→ **Records**
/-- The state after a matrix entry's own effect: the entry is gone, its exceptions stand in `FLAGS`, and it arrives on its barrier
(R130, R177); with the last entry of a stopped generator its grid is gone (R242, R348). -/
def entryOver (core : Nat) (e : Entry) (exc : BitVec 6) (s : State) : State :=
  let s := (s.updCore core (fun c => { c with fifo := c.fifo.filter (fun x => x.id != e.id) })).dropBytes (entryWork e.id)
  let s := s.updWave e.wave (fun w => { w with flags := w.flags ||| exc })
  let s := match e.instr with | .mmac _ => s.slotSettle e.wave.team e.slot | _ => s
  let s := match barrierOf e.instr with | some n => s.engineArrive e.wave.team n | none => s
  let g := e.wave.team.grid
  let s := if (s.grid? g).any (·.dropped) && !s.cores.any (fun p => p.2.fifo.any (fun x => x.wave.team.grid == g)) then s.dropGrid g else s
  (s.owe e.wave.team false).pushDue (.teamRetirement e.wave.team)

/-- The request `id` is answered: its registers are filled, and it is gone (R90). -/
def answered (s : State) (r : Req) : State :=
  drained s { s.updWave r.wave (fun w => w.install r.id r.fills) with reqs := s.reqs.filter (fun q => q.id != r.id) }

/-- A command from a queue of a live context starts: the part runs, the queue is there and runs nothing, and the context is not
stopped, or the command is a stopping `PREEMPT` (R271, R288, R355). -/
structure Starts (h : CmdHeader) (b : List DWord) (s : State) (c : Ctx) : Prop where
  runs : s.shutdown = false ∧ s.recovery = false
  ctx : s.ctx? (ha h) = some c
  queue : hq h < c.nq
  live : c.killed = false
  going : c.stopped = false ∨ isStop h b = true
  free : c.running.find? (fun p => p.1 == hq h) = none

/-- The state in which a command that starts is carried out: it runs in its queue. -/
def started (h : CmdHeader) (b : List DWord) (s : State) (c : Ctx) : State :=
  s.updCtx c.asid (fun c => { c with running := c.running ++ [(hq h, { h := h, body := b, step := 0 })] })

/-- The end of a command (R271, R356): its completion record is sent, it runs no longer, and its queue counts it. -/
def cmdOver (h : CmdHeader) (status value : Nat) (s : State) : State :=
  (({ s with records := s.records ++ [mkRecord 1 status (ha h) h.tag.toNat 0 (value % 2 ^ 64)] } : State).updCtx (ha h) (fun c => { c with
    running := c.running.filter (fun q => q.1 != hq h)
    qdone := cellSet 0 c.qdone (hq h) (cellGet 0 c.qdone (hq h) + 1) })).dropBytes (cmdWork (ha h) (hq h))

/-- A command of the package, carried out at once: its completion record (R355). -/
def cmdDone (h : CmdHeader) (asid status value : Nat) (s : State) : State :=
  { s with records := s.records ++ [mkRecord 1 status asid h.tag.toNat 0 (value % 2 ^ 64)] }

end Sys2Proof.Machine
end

* * *

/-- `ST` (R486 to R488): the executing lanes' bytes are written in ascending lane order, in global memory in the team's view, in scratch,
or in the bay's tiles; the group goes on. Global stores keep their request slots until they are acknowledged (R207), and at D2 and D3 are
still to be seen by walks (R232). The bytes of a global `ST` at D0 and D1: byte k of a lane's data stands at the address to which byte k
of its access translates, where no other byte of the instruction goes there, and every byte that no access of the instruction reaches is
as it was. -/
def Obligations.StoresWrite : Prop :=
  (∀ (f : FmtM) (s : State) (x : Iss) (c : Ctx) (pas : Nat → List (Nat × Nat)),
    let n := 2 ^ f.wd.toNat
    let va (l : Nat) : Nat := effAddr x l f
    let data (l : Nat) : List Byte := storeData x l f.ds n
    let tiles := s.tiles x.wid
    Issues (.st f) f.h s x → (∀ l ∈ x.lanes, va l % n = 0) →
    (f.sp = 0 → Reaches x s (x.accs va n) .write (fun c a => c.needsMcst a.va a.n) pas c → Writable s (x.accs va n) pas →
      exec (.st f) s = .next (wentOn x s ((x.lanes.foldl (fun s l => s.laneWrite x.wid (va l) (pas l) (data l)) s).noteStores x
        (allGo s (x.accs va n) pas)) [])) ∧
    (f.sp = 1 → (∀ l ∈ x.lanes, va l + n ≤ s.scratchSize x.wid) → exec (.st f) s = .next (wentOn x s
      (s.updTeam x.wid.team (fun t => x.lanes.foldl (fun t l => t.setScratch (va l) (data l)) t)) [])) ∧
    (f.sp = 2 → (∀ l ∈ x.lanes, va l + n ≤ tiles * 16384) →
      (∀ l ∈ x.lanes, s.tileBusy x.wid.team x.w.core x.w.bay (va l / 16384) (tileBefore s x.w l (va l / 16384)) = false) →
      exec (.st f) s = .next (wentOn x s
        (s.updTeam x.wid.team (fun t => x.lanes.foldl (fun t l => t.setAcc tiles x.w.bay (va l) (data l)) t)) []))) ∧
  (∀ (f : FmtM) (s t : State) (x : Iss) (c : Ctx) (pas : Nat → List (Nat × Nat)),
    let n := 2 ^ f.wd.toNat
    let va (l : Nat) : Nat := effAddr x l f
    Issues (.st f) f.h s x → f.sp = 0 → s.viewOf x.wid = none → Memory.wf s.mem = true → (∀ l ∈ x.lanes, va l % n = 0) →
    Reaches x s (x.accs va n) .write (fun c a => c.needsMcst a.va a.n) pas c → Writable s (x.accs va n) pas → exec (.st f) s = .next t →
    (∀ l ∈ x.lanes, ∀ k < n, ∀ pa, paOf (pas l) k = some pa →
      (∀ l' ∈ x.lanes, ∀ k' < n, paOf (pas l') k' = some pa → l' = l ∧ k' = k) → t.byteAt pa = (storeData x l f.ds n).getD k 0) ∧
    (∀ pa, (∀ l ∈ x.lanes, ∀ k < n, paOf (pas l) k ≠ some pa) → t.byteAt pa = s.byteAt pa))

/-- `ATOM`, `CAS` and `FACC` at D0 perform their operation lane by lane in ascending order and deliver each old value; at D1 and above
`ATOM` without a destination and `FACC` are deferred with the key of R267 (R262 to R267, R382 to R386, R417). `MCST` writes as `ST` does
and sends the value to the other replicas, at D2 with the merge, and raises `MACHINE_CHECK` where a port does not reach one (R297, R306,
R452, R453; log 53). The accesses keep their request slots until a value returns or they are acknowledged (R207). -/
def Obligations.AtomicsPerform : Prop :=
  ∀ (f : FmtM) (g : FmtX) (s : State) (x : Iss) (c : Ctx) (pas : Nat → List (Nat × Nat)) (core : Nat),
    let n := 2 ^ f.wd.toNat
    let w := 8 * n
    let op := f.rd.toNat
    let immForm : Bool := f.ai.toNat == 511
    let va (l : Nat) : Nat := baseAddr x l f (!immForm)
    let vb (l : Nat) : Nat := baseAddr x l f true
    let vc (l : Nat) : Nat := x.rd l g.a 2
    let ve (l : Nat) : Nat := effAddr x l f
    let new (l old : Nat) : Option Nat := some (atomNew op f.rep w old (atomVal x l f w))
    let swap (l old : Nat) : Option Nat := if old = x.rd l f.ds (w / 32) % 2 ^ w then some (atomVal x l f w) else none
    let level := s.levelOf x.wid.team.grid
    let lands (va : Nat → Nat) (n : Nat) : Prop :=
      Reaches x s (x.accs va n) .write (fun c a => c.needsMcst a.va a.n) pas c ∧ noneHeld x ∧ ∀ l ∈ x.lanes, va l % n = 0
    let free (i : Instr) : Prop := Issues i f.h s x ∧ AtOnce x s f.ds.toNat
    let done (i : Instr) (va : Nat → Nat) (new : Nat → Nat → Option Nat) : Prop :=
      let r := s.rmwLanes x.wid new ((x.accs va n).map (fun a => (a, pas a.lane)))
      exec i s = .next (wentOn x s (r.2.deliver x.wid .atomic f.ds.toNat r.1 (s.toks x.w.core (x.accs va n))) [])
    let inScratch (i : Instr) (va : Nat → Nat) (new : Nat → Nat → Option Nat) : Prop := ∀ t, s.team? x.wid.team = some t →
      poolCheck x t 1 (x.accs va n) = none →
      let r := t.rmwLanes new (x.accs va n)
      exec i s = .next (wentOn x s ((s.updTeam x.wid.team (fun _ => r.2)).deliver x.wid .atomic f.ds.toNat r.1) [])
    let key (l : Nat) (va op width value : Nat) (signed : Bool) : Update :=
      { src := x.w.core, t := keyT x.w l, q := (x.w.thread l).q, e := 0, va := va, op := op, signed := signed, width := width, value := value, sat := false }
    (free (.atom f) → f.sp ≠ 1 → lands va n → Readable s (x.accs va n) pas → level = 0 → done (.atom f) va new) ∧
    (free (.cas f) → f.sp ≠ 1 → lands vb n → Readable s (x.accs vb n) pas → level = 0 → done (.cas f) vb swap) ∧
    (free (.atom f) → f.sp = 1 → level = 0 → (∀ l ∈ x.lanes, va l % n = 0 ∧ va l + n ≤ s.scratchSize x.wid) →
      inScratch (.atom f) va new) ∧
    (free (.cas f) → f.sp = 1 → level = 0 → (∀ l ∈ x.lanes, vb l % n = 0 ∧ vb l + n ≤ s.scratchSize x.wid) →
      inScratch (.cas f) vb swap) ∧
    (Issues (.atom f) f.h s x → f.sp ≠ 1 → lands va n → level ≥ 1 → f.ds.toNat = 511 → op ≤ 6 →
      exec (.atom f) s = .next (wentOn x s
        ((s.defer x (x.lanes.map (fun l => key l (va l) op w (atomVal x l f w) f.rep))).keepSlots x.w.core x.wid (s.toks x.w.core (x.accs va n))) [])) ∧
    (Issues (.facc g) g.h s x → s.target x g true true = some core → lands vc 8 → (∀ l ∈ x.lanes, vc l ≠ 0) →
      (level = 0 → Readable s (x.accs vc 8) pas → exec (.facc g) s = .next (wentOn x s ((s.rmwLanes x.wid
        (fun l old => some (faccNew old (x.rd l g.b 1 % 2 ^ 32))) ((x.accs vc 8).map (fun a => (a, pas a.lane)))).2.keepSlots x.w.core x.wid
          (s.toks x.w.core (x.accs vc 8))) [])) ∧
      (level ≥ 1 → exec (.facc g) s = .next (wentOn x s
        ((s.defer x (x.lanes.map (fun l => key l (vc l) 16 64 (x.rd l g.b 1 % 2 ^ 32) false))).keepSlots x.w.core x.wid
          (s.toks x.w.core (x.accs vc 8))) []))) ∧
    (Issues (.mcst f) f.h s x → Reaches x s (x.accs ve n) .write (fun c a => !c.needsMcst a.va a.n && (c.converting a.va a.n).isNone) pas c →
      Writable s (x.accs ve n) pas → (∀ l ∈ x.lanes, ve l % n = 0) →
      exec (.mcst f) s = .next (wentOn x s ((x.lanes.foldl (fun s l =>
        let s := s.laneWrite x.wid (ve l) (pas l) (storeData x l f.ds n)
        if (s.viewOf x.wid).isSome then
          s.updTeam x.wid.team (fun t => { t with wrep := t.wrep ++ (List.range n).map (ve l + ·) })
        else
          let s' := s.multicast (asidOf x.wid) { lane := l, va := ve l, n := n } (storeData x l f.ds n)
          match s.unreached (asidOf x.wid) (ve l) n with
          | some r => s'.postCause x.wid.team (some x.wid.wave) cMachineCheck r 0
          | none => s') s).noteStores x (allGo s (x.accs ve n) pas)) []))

---

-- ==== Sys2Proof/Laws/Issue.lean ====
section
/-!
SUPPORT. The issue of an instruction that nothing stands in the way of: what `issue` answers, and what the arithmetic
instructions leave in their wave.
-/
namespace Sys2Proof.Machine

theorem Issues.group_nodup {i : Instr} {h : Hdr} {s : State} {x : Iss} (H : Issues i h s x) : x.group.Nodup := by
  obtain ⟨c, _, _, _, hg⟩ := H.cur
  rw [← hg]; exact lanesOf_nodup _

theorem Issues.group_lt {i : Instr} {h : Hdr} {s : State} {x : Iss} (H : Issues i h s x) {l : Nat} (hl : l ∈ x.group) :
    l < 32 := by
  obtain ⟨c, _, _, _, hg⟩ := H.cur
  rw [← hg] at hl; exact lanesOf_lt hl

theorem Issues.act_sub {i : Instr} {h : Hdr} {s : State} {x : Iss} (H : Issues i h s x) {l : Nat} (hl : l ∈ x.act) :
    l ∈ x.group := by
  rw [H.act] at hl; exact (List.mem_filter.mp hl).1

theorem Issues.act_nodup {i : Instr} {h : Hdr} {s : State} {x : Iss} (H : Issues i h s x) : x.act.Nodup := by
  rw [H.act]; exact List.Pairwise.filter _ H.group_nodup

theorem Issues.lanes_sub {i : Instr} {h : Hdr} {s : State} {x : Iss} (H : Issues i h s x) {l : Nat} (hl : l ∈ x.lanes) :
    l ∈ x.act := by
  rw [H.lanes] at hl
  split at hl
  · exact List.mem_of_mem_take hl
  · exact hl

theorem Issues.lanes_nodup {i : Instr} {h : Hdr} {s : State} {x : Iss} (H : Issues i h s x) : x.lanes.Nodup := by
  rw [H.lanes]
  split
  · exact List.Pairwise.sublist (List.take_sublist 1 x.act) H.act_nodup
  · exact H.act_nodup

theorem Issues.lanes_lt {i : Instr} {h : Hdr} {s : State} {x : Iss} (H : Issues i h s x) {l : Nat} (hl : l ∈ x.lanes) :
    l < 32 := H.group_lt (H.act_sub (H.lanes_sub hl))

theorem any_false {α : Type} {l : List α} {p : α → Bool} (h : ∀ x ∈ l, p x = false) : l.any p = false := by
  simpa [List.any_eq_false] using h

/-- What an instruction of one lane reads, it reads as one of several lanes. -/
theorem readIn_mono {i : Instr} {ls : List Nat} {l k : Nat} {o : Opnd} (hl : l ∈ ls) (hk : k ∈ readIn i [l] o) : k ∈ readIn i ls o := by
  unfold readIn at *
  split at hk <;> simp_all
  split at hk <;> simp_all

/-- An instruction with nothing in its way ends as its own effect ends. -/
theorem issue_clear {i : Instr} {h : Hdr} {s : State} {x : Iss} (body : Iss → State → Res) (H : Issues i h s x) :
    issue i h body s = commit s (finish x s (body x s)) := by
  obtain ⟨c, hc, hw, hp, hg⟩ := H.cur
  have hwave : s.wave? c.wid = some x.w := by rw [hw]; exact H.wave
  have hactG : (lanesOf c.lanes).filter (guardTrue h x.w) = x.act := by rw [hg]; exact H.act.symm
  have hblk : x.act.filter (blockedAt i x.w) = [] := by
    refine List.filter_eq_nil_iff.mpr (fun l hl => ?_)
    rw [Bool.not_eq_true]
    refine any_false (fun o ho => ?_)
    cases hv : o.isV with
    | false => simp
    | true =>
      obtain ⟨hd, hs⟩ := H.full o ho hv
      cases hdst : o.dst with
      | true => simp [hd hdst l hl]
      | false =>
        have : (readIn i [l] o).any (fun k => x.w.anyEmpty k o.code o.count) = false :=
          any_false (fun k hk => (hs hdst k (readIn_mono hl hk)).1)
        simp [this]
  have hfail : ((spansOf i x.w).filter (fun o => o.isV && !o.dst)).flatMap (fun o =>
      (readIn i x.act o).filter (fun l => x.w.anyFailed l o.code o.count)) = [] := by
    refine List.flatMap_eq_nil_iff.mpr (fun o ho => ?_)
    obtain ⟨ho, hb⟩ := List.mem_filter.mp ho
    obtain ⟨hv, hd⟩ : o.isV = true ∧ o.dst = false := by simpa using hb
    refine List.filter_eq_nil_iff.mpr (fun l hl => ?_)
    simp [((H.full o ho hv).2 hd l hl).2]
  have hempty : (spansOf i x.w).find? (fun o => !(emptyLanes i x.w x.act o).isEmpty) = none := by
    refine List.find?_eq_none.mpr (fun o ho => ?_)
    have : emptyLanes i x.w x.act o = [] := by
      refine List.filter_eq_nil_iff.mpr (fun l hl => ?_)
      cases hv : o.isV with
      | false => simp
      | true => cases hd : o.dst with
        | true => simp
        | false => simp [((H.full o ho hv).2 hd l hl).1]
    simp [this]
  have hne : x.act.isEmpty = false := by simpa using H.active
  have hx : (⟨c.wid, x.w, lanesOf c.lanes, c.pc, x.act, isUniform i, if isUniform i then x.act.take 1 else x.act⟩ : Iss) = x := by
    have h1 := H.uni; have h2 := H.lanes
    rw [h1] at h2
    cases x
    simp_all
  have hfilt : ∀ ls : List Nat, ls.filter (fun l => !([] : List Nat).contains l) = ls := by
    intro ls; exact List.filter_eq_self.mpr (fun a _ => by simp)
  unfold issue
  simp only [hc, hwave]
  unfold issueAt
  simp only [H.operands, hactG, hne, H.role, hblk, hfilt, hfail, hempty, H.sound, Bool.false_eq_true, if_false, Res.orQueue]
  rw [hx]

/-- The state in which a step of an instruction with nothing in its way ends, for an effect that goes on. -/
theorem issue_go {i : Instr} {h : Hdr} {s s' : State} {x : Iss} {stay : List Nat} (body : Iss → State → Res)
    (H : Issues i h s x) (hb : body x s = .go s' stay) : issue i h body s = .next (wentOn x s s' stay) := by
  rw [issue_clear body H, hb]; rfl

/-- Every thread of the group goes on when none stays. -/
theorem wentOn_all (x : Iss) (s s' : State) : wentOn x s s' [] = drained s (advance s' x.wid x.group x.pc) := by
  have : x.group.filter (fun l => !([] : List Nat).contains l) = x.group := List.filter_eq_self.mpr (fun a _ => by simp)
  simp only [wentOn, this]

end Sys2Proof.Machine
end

→ **Requirement**
Return word for word the lines above from the line with "on its barrier" to the line with "let g := e.wave.team.grid", including both and leaving out all others.

→ **Exercise response**
/-- The state after a matrix entry's own effect: the entry is gone, its exceptions stand in `FLAGS`, and it arrives on its barrier
(R130, R177); with the last entry of a stopped generator its grid is gone (R242, R348). -/
def entryOver (core : Nat) (e : Entry) (exc : BitVec 6) (s : State) : State :=
  let s := (s.updCore core (fun c => { c with fifo := c.fifo.filter (fun x => x.id != e.id) })).dropBytes (entryWork e.id)
  let s := s.updWave e.wave (fun w => { w with flags := w.flags ||| exc })
  let s := match e.instr with | .mmac _ => s.slotSettle e.wave.team e.slot | _ => s
  let s := match barrierOf e.instr with | some n => s.engineArrive e.wave.team n | none => s
  let g := e.wave.team.grid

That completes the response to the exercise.